==== Supplied records
-- ==== Sys2Proof/Machine/Flags.lean ====
section
/-! DEFINITION. Masks and element results: the mask instructions' values (R177 to R179), conditions of vcmp and brcm (R194, R215), and the value of every element of a vector syllable (R206 to R232). -/

namespace Sys2Proof.Machine

open Sys2Proof

/-! ### Masks -/

/-- Population count. -/
def popCount (n : Nat) : Nat → Nat
  | 0 => 0
  | k + 1 => popCount n k + n / 2 ^ k % 2

/-- A mask half (R177). -/
def maskHalf (m : Mask) (hi : Bool) : Word := if hi then m.extractLsb' 64 64 else m.extractLsb' 0 64

/-- A mask with one half replaced (R177). -/
def setMaskHalf (m : Mask) (hi : Bool) (v : Word) : Mask := if hi then v ++ m.extractLsb' 0 64 else m.extractLsb' 64 64 ++ v

/-- The mask with bits `lo ≤ k < hi` set (R179). -/
def rangeMask (lo hi : Nat) : Mask := BitVec.ofNat 128 (2 ^ (Nat.max lo hi) - 2 ^ lo)

/-- mcomb's result: whether CM is written, and the mask (R178). -/
def mcombMask (fn : Nat) (em cm : Mask) : Bool × Mask :=
  match fn with
  | 0 => (false, em &&& cm)
  | 1 => (false, em &&& ~~~cm)
  | 2 => (false, em ||| cm)
  | 3 => (false, cm)
  | 4 => (true, ~~~cm)
  | 5 => (false, BitVec.allOnes 128)
  | 6 => (true, em)
  | _ => (true, cm &&& em)

/-- The condition of brcm over the elements of a type (R194). -/
def brcmHolds (cond : BitVec 2) (ty : VType) (em cm : Mask) : Bool :=
  let n := (em &&& cm).toNat % 2 ^ (1024 / ty.bits)
  match cond.toNat with
  | 0 => n != 0
  | 1 => n == 2 ^ (1024 / ty.bits) - 1
  | _ => n == 0

/-! ### Elements of a register type -/

/-- Element at bit position `pos` of `e` bits. -/
def bitsAt (v : VReg) (pos e : Nat) : Nat := v.toNat / 2 ^ pos % 2 ^ e

/-- Signed reading of an element. -/
def sInt (e c : Nat) : Int := codeInt e true c

end Sys2Proof.Machine

namespace Sys2Proof

open Sys2Proof.Machine

def VType.flt (t : VType) : FloatFmt :=
  match t with
  | .bf16 => fmtBf16
  | .f16 => fmtF16
  | .f64 => fmtF64
  | _ => fmtF32

/-- A floating-point operation on codes, rounded once under RNE (R210). -/
def VType.fp1 (t : VType) (f : FVal → FVal) (a : Nat) : Nat := t.flt.encode .rne false (f (t.flt.decode a))
def VType.fp2 (t : VType) (f : FVal → FVal → FVal) (a b : Nat) : Nat := t.flt.encode .rne false (f (t.flt.decode a) (t.flt.decode b))
def VType.fp3 (t : VType) (f : FVal → FVal → FVal → FVal) (a b c : Nat) : Nat :=
  t.flt.encode .rne false (f (t.flt.decode a) (t.flt.decode b) (t.flt.decode c))

/-- a + b (R211). -/
def VType.add (t : VType) (a b : Nat) : Nat := if t.isF then t.fp2 (FVal.add .rne) a b else (a + b) % 2 ^ t.bits
/-- Smaller: signed, or as fmin (R211). -/
def VType.minE (t : VType) (a b : Nat) : Nat := if t.isF then t.flt.min a b else if sInt t.bits b < sInt t.bits a then b else a
/-- Larger: signed, or as fmax (R211). -/
def VType.maxE (t : VType) (a b : Nat) : Nat := if t.isF then t.flt.max a b else if sInt t.bits a < sInt t.bits b then b else a
/-- a × b + c with signs (R211): `negP` negates the product, `negC` the addend. -/
def VType.fma (t : VType) (negP negC : Bool) (a b c : Nat) : Nat :=
  if t.isF then
    t.fp3 (fun x y z =>
      let p := FVal.mul x y
      FVal.add .rne (if negP then p.neg else p) (if negC then z.neg else z)) a b c
  else
    let p : Int := if negP then -(a * b : Int) else (a * b : Int)
    intCode t.bits (p + (if negC then -(c : Int) else (c : Int)))

end Sys2Proof

namespace Sys2Proof.Machine

open Sys2Proof

/-- The condition of vcmp (R215). -/
def vcmpHolds (t : VType) (cond a b : Nat) : Bool :=
  if t.isF then
    let x := t.flt.decode a
    let y := t.flt.decode b
    match cond with
    | 0 => FVal.eq x y
    | 1 => !FVal.eq x y
    | 2 => FVal.lt x y
    | 3 => FVal.le x y
    | 4 => FVal.lt y x
    | 5 => FVal.le y x
    | 10 => x.isNan || y.isNan
    | _ => !(x.isNan || y.isNan)
  else
    let x := sInt t.bits a
    let y := sInt t.bits b
    match cond with
    | 0 => a == b
    | 1 => a != b
    | 2 => decide (x < y)
    | 3 => decide (x ≤ y)
    | 4 => decide (y < x)
    | 5 => decide (y ≤ x)
    | 6 => decide (a < b)
    | 7 => decide (a ≤ b)
    | 8 => decide (b < a)
    | _ => decide (b ≤ a)

/-- Op of the scans and reductions (R221). -/
def scanOp (t : VType) (op a b : Nat) : Nat :=
  match op with
  | 0 => t.add a b
  | 1 => t.maxE a b
  | _ => t.minE a b

/-- Id(op) (R221). -/
def scanId (t : VType) (op : Nat) : Nat :=
  if t.isF then
    match op with
    | 0 => t.flt.sign.getD 0
    | 1 => t.flt.sign.getD 0 + t.flt.infCode.getD 0
    | _ => t.flt.infCode.getD 0
  else
    match op with
    | 0 => 0
    | 1 => 2 ^ (t.bits - 1)
    | _ => 2 ^ (t.bits - 1) - 1

/-- One conversion of vcvt (R217, R218). `rnd` holds the random element of SR. -/
def vcvtElem (f : VF) (a rnd : Nat) : Nat :=
  let uns := f.cvtMode == 3
  let m : RMode := match f.cvtMode with
    | 1 => .rtz
    | 2 => .sr (rnd % 65536)
    | _ => .rne
  (f.ty.elem (!uns)).encode m false ((f.srcTy.elem (!uns)).decode a)

/-! ### The flight of a vector syllable -/

end Sys2Proof.Machine

namespace Sys2Proof

open Sys2Proof.Machine

/-- The V fields of a flight's instruction. -/
def Instr.vf : Instr → Option VF
  | .vadd f | .vsub f | .vmul f | .vfma f | .vfms f | .vfnma f | .vdiv f | .vsqrt f | .vmin f | .vmax f | .vabs f | .vneg f
  | .vexp2 f | .vlog2 f | .vrcp f | .vrsqrt f | .vand f | .vor f | .vxor f | .vshl f | .vshr f | .vsra f | .vcmp f | .vsel f
  | .vcvt f | .vbcst f | .vmov f | .vslide f | .vperm f | .vscan f | .vred f | .vpopc f | .vdot4 f | .vclass f
  | .vadds f | .vmuls f | .vfmas f | .vmins f | .vmaxs f | .vminn f | .vmaxn f
  | .vld f | .vlds f | .vldx f | .vst f | .vsts f | .vstx f | .vacr f | .vacw f => some f
  | _ => none

/-- The fields of the null syllable, for flights that are none of V. -/
def VF.zero : VF := { width := .w1024, dup := false, vd := 0, va := 0, vb := 0, vc := 0, ty := .i8 }

end Sys2Proof

namespace Sys2Proof.Machine

open Sys2Proof

def Flight.vf (f : Flight) : VF := f.instr.vf.getD VF.zero

/-- Width of the elements that masks govern: the larger type of vcvt, 8 bits for pputv and cmpd (R175, R218). -/
def Flight.ebits (f : Flight) : Nat :=
  match f.instr with
  | .vcvt v => Nat.max v.ty.bits v.srcTy.bits
  | _ => f.vf.ty.bits

/-- Width of the destination elements. -/
def Flight.dbits (f : Flight) : Nat := f.vf.ty.bits

/-- Number of elements N (R206, R218). -/
def Flight.count (f : Flight) : Nat := 128 * f.cols / f.ebits

/-- Index of the first element, k0 (R206). -/
def Flight.k0 (f : Flight) : Nat := 128 * f.c0 / f.ebits

/-- Relative element `m` is active (R207, R218). -/
def Flight.active (f : Flight) (m : Nat) : Bool := f.em.getLsbD (f.k0 + m)
def Flight.cmBit (f : Flight) (m : Nat) : Bool := f.cm.getLsbD (f.k0 + m)

/-- Relative element `m` of a source at the element width. -/
def Flight.elem (f : Flight) (v : VReg) (m : Nat) : Nat := bitsAt v (128 * f.c0 + f.ebits * m) f.ebits

/-- The scan of R221 up to `n` elements: the destination element of each, and the accumulator. -/
def Flight.scan (f : Flight) (v : VF) : Nat → List (Option Nat) × Nat
  | 0 => ([], if v.vc.getLsbD 0 then f.sc.toNat % 2 ^ v.ty.bits else scanId v.ty (vcOp v))
  | n + 1 =>
    let p := f.scan v n
    let acc := if v.vc.getLsbD 1 && f.cmBit n then scanId v.ty (vcOp v) else p.2
    if f.active n then
      let acc' := scanOp v.ty (vcOp v) acc (f.elem f.a n)
      (p.1 ++ [some (if v.vc.getLsbD 2 then acc else acc')], acc')
    else (p.1 ++ [none], acc)

/-- The reduction of R223 over the first `n` elements. -/
def Flight.reduce (f : Flight) (v : VF) : Nat → Nat
  | 0 => scanId v.ty (vcOp v)
  | n + 1 => if f.active n then scanOp v.ty (vcOp v) (f.reduce v n) (f.elem f.a n) else f.reduce v n

/-- The scalar result of vred: I sign-extended, F zero-extended (R223). -/
def Flight.redValue (f : Flight) (v : VF) : Word :=
  let r := f.reduce v f.count
  if v.ty.isF then word r else BitVec.ofInt 64 (sInt v.ty.bits r)

/-- The count of vpopc (R223). -/
def Flight.popValue (f : Flight) : Word :=
  word (((List.range f.count).filter fun m => f.active m && f.cmBit m).length)

/-! ### Scratchpad elements of a vector access (R226 to R229) -/

/-- Element width of the bank side: the register's for a raw access (R228). -/
def rawAccess (fmt : Word) (t : VType) : Bool :=
  bfmtElem fmt == 0
  || (!bfmtScaled fmt
      && (match bfmtElem fmt, t with
          | 1, .i8 => true
          | 2, .i8 => true
          | 6, .bf16 => true
          | 7, .f16 => true
          | 8, .f32 => true
          | 9, .f64 => true
          | 10, .i32 => true
          | _, _ => false))

/-- E of R226 and R228. -/
def accessBits (fmt : Word) (t : VType) : Nat := if rawAccess fmt t then t.bits else (bankElem fmt).bits

/-- Byte address of an access inside its space. -/
def ptrOff (p : Word) : Nat := p.toNat % 2 ^ 20

/-- Index in its 256-byte block of the element that relative element `m` names (R226, R232). -/
def Flight.bankIndex (f : Flight) (m : Nat) : Nat :=
  let v := f.vf
  let E := accessBits f.fmt v.ty
  let i0 := f.s.toNat % 256 * 8 / E
  match f.instr with
  | .vlds _ | .vsts _ => (i0 + (m : Int) * f.u.toInt).toNat
  | .vldx _ | .vstx _ => (i0 + bitsAt f.c (128 * f.c0 + v.ty.bits * m) v.ty.bits) % (2048 / E)
  | .vacr _ | .vacw _ => Word.field f.s 5 5 + m
  | _ => i0 + m

/-- Row and column in its tile of the element that relative element `m` of a scaled access names (R229). -/
def Flight.tilePos (f : Flight) (m : Nat) : Nat × Nat :=
  let k := f.s.toNat % tileBytes f.fmt * 8 / (bankElem f.fmt).bits + m
  (k / 32 % 32, k % 32)

/-- The register element that a load gives (R228, R229); `vacr` always rounds (R232). -/
def Flight.loadElem (f : Flight) (m : Nat) : Nat :=
  let t := f.vf.ty
  let E := accessBits f.fmt t
  let code := getElem_ f.block E (f.bankIndex m)
  let rounds : Bool := match f.instr with
    | .vacr _ => true
    | _ => false
  if rawAccess f.fmt t && !rounds then code
  else
    let v :=
      if bfmtScaled f.fmt then
        if f.recBad then .nan
        else tileValue (bankElem f.fmt) f.record (tauVal f.u) code (f.tilePos m).1 (f.tilePos m).2
      else (bankElem f.fmt).decode code
    (t.elem true).encode .rne false v

/-- A σ or τ that lets no store through, and whether it raises SCALE (R229). -/
def Flight.storeBlocked (f : Flight) : Bool :=
  bfmtScaled f.fmt
    && (f.recBad || recSigma f.record == 0 || scaleBad (recSigma f.record) || !(tauVal f.u).isFin || (tauVal f.u).isZero)

/-- The bank code that a store writes (R228, R229). -/
def Flight.storeElem (f : Flight) (m : Nat) : Nat :=
  let t := f.vf.ty
  let x := f.elem f.a m
  if rawAccess f.fmt t then x
  else if f.storeBlocked then 0
  else
    let v := (t.elem true).decode x
    let w :=
      if bfmtScaled f.fmt then
        let p := f.tilePos m
        (FVal.div v (FVal.mul (scaleVal (recSigma f.record)) (tauVal f.u))).shift ((recRho f.record p.1 + recGamma f.record p.2 : Nat) : Int)
      else v
    (bankElem f.fmt).encode (bfmtRnd f.fmt) (bfmtSat f.fmt) w

/-! ### Destination elements -/

/-- Element results of the three-register arithmetic (R211, R213, R214, R224, R225). `a`, `b`, `c` are the elements, `s`, `u` the scalar sources. -/
def elemArith (i : Instr) (t : VType) (a b c s u : Nat) : Nat :=
  let e := t.bits
  let M := 2 ^ e
  match i with
  | .vadd _ => t.add a b
  | .vsub _ => if t.isF then t.fp2 (fun x y => FVal.add .rne x y.neg) a b else (a + M - b) % M
  | .vmul _ => if t.isF then t.fp2 FVal.mul a b else a * b % M
  | .vfma _ => t.fma false false a b c
  | .vfms _ => t.fma false true a b c
  | .vfnma _ => t.fma true false a b c
  | .vdiv _ => t.fp2 FVal.div a b
  | .vsqrt _ => t.fp1 FVal.sqrt a
  | .vmin _ => t.minE a b
  | .vmax _ => t.maxE a b
  | .vabs _ => if t.isF then a % 2 ^ (e - 1) else intCode e (sInt e a).natAbs
  | .vneg _ => if t.isF then (a + 2 ^ (e - 1)) % M else (M - a) % M
  | .vexp2 _ => t.fp1 FVal.exp2 a
  | .vlog2 _ => t.fp1 FVal.log2 a
  | .vrcp _ => t.fp1 (FVal.div FVal.one) a
  | .vrsqrt _ => t.fp1 FVal.rsqrt a
  | .vand _ => a &&& b
  | .vor _ => a ||| b
  | .vxor _ => a ^^^ b
  | .vshl _ => a * 2 ^ (b % e) % M
  | .vshr _ => a / 2 ^ (b % e)
  | .vsra _ => intCode e (sInt e a / 2 ^ (b % e))
  | .vadds _ => t.add c s
  | .vmuls _ => if t.isF then t.fp2 FVal.mul c s else c * s % M
  | .vfmas _ => t.fma false false c s u
  | .vmins _ => t.minE c s
  | .vmaxs _ => t.maxE c s
  | .vminn _ => Nat.min a b
  | .vmaxn _ => Nat.max a b
  | .vclass _ => t.flt.classBits a
  | .vdot4 _ =>
    intCode 32 (sInt 32 c + (sInt 8 (a % 256) * sInt 8 (b % 256) + sInt 8 (a / 256 % 256) * sInt 8 (b / 256 % 256)
      + sInt 8 (a / 65536 % 256) * sInt 8 (b / 65536 % 256) + sInt 8 (a / 16777216) * sInt 8 (b / 16777216)))
  | .vbcst _ => s
  | .vmov _ => a
  | _ => 0

/-- The result of relative element `m`: none where nothing is written (R206, R207). -/
def Flight.value (f : Flight) (m : Nat) : Option Nat :=
  if !f.active m then none
  else
    let v := f.vf
    let a := f.elem f.a m
    match f.instr with
    | .vsel _ => some (if f.cmBit m then a else f.elem f.b m)
    | .vcvt w =>
      some (vcvtElem w (bitsAt f.a (128 * f.c0 + w.srcTy.bits * m) w.srcTy.bits) (bitsAt f.b (128 * f.c0 + w.srcTy.bits * m) w.srcTy.bits))
    | .vslide w =>
      let j := (m : Int) + w.vc.toInt
      some (if (f.count : Int) ≤ j then f.elem f.b (j - f.count).toNat
            else if j < 0 then f.elem f.b (j + f.count).toNat
            else f.elem f.a j.toNat)
    | .vperm _ =>
      let i := f.elem f.b m
      some (if i < f.count then f.elem f.a i else 0)
    | .vscan w => ((f.scan w (m + 1)).1.getD m none)
    | .vld _ | .vlds _ | .vldx _ | .vacr _ => some (f.loadElem m)
    | i => some (elemArith i v.ty a (f.elem f.b m) (f.elem f.c m) (f.s.toNat % 2 ^ v.ty.bits) (f.u.toNat % 2 ^ v.ty.bits))

/-- Relative elements whose destination lies in column `j` (R31, R218). -/
def Flight.elemsIn (f : Flight) (j : Nat) : List Nat :=
  let per := 128 / f.dbits
  ((List.range per).map fun i => (j - f.c0) * per + i).filter (· < f.count)

/-- The register with column `j` of the result landed (R31, R207). -/
def Flight.landCol (f : Flight) (j : Nat) (old : BitVec 128) : BitVec 128 :=
  let d := f.dbits
  (f.elemsIn j).foldl (fun w m =>
    match f.value m with
    | none => w
    | some x =>
      let pos := (128 * f.c0 + d * m) % 128
      let ones := (BitVec.ofNat 128 (2 ^ d - 1)) <<< pos
      (w &&& ~~~ones) ||| (BitVec.ofNat 128 (x % 2 ^ d) <<< pos)) old

/-- CM with the bits of column `j` of a vcmp landed (R215). -/
def Flight.landCmp (f : Flight) (v : VF) (j : Nat) (old : Mask) : Mask :=
  (f.elemsIn j).foldl (fun w m =>
    let bit : Mask := 1 <<< (f.k0 + m)
    if f.active m && vcmpHolds v.ty v.vc.toNat (f.elem f.a m) (f.elem f.b m) then w ||| bit else w &&& ~~~bit) old

end Sys2Proof.Machine
end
========
Exercise brief =>
Wherever "vmuls" appears in a line of the entries, copy that line.

Response area =>
  | .vadds f | .vmuls f | .vfmas f | .vmins f | .vmaxs f | .vminn f | .vmaxn f
  | .vmuls _ => if t.isF then t.fp2 FVal.mul c s else c * s % M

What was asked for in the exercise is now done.